- **The data**:
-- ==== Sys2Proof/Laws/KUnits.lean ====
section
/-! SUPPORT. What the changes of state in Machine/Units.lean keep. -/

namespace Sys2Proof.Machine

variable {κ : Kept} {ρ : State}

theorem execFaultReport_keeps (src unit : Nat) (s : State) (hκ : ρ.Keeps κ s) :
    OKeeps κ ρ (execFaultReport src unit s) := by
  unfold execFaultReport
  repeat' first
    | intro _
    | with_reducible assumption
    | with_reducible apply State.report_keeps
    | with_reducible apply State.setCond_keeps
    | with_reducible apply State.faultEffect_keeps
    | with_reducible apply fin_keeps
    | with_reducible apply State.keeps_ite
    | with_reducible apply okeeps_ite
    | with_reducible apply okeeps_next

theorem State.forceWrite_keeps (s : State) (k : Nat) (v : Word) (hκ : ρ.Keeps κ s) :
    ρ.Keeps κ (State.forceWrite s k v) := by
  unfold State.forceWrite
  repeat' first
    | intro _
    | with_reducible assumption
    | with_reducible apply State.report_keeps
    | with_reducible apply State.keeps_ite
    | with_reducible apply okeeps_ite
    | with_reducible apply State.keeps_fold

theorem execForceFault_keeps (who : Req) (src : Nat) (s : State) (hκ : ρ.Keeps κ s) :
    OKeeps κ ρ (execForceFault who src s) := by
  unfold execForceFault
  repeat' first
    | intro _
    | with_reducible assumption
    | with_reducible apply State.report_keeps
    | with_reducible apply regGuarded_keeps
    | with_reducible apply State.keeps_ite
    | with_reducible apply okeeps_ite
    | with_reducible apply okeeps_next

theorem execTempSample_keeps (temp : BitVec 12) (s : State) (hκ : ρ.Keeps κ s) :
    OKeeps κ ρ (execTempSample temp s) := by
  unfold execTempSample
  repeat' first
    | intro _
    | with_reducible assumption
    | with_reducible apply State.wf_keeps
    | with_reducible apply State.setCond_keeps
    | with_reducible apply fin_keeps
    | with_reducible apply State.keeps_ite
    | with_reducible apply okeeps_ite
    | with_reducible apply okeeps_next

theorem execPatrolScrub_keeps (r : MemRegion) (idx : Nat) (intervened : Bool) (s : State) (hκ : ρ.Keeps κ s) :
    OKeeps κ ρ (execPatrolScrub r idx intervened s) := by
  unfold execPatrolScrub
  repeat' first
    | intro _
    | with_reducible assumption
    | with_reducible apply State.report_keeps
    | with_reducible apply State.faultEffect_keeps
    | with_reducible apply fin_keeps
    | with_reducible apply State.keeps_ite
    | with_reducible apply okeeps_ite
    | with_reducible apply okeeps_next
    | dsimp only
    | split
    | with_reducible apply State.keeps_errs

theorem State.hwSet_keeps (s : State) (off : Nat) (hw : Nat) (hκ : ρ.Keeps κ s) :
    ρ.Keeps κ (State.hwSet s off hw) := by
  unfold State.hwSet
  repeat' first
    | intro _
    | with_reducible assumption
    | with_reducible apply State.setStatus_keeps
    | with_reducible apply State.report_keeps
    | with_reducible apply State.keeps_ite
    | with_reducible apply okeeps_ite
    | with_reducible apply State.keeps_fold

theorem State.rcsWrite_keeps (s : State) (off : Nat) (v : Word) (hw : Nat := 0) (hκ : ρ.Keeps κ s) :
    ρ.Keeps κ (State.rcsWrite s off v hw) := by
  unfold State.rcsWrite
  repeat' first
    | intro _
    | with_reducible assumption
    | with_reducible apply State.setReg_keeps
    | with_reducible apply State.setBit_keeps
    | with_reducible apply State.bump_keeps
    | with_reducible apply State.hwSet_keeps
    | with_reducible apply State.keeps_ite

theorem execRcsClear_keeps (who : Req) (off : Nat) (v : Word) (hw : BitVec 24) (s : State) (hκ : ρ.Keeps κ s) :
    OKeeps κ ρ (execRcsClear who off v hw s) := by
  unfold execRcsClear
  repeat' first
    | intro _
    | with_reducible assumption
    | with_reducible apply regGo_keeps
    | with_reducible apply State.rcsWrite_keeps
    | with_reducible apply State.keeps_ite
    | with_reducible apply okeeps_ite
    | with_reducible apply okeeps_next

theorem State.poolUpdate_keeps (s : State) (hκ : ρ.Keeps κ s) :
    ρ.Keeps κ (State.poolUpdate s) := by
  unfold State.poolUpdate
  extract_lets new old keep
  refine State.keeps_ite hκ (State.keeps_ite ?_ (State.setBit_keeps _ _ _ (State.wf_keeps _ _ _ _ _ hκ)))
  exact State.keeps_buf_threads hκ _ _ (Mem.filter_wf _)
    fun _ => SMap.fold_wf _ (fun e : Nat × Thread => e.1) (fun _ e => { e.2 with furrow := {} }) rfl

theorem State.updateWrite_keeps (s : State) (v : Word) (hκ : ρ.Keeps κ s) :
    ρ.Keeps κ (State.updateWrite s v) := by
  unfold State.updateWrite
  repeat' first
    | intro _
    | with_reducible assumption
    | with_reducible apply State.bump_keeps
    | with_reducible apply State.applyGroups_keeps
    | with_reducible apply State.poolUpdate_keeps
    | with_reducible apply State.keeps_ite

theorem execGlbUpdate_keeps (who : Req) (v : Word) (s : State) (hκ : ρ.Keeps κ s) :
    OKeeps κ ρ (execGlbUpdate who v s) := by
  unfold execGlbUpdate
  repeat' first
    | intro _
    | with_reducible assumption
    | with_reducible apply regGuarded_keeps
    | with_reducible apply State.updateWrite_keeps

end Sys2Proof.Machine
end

- **What is required**:
In full and without edits, repeat the listing above.

- **Task answer**:
-- ==== Sys2Proof/Laws/KUnits.lean ====
section
/-! SUPPORT. What the changes of state in Machine/Units.lean keep. -/

namespace Sys2Proof.Machine

variable {κ : Kept} {ρ : State}

theorem execFaultReport_keeps (src unit : Nat) (s : State) (hκ : ρ.Keeps κ s) :
    OKeeps κ ρ (execFaultReport src unit s) := by
  unfold execFaultReport
  repeat' first
    | intro _
    | with_reducible assumption
    | with_reducible apply State.report_keeps
    | with_reducible apply State.setCond_keeps
    | with_reducible apply State.faultEffect_keeps
    | with_reducible apply fin_keeps
    | with_reducible apply State.keeps_ite
    | with_reducible apply okeeps_ite
    | with_reducible apply okeeps_next

theorem State.forceWrite_keeps (s : State) (k : Nat) (v : Word) (hκ : ρ.Keeps κ s) :
    ρ.Keeps κ (State.forceWrite s k v) := by
  unfold State.forceWrite
  repeat' first
    | intro _
    | with_reducible assumption
    | with_reducible apply State.report_keeps
    | with_reducible apply State.keeps_ite
    | with_reducible apply okeeps_ite
    | with_reducible apply State.keeps_fold

theorem execForceFault_keeps (who : Req) (src : Nat) (s : State) (hκ : ρ.Keeps κ s) :
    OKeeps κ ρ (execForceFault who src s) := by
  unfold execForceFault
  repeat' first
    | intro _
    | with_reducible assumption
    | with_reducible apply State.report_keeps
    | with_reducible apply regGuarded_keeps
    | with_reducible apply State.keeps_ite
    | with_reducible apply okeeps_ite
    | with_reducible apply okeeps_next

theorem execTempSample_keeps (temp : BitVec 12) (s : State) (hκ : ρ.Keeps κ s) :
    OKeeps κ ρ (execTempSample temp s) := by
  unfold execTempSample
  repeat' first
    | intro _
    | with_reducible assumption
    | with_reducible apply State.wf_keeps
    | with_reducible apply State.setCond_keeps
    | with_reducible apply fin_keeps
    | with_reducible apply State.keeps_ite
    | with_reducible apply okeeps_ite
    | with_reducible apply okeeps_next

theorem execPatrolScrub_keeps (r : MemRegion) (idx : Nat) (intervened : Bool) (s : State) (hκ : ρ.Keeps κ s) :
    OKeeps κ ρ (execPatrolScrub r idx intervened s) := by
  unfold execPatrolScrub
  repeat' first
    | intro _
    | with_reducible assumption
    | with_reducible apply State.report_keeps
    | with_reducible apply State.faultEffect_keeps
    | with_reducible apply fin_keeps
    | with_reducible apply State.keeps_ite
    | with_reducible apply okeeps_ite
    | with_reducible apply okeeps_next
    | dsimp only
    | split
    | with_reducible apply State.keeps_errs

theorem State.hwSet_keeps (s : State) (off : Nat) (hw : Nat) (hκ : ρ.Keeps κ s) :
    ρ.Keeps κ (State.hwSet s off hw) := by
  unfold State.hwSet
  repeat' first
    | intro _
    | with_reducible assumption
    | with_reducible apply State.setStatus_keeps
    | with_reducible apply State.report_keeps
    | with_reducible apply State.keeps_ite
    | with_reducible apply okeeps_ite
    | with_reducible apply State.keeps_fold

theorem State.rcsWrite_keeps (s : State) (off : Nat) (v : Word) (hw : Nat := 0) (hκ : ρ.Keeps κ s) :
    ρ.Keeps κ (State.rcsWrite s off v hw) := by
  unfold State.rcsWrite
  repeat' first
    | intro _
    | with_reducible assumption
    | with_reducible apply State.setReg_keeps
    | with_reducible apply State.setBit_keeps
    | with_reducible apply State.bump_keeps
    | with_reducible apply State.hwSet_keeps
    | with_reducible apply State.keeps_ite

theorem execRcsClear_keeps (who : Req) (off : Nat) (v : Word) (hw : BitVec 24) (s : State) (hκ : ρ.Keeps κ s) :
    OKeeps κ ρ (execRcsClear who off v hw s) := by
  unfold execRcsClear
  repeat' first
    | intro _
    | with_reducible assumption
    | with_reducible apply regGo_keeps
    | with_reducible apply State.rcsWrite_keeps
    | with_reducible apply State.keeps_ite
    | with_reducible apply okeeps_ite
    | with_reducible apply okeeps_next

theorem State.poolUpdate_keeps (s : State) (hκ : ρ.Keeps κ s) :
    ρ.Keeps κ (State.poolUpdate s) := by
  unfold State.poolUpdate
  extract_lets new old keep
  refine State.keeps_ite hκ (State.keeps_ite ?_ (State.setBit_keeps _ _ _ (State.wf_keeps _ _ _ _ _ hκ)))
  exact State.keeps_buf_threads hκ _ _ (Mem.filter_wf _)
    fun _ => SMap.fold_wf _ (fun e : Nat × Thread => e.1) (fun _ e => { e.2 with furrow := {} }) rfl

theorem State.updateWrite_keeps (s : State) (v : Word) (hκ : ρ.Keeps κ s) :
    ρ.Keeps κ (State.updateWrite s v) := by
  unfold State.updateWrite
  repeat' first
    | intro _
    | with_reducible assumption
    | with_reducible apply State.bump_keeps
    | with_reducible apply State.applyGroups_keeps
    | with_reducible apply State.poolUpdate_keeps
    | with_reducible apply State.keeps_ite

theorem execGlbUpdate_keeps (who : Req) (v : Word) (s : State) (hκ : ρ.Keeps κ s) :
    OKeeps κ ρ (execGlbUpdate who v s) := by
  unfold execGlbUpdate
  repeat' first
    | intro _
    | with_reducible assumption
    | with_reducible apply regGuarded_keeps
    | with_reducible apply State.updateWrite_keeps

end Sys2Proof.Machine
end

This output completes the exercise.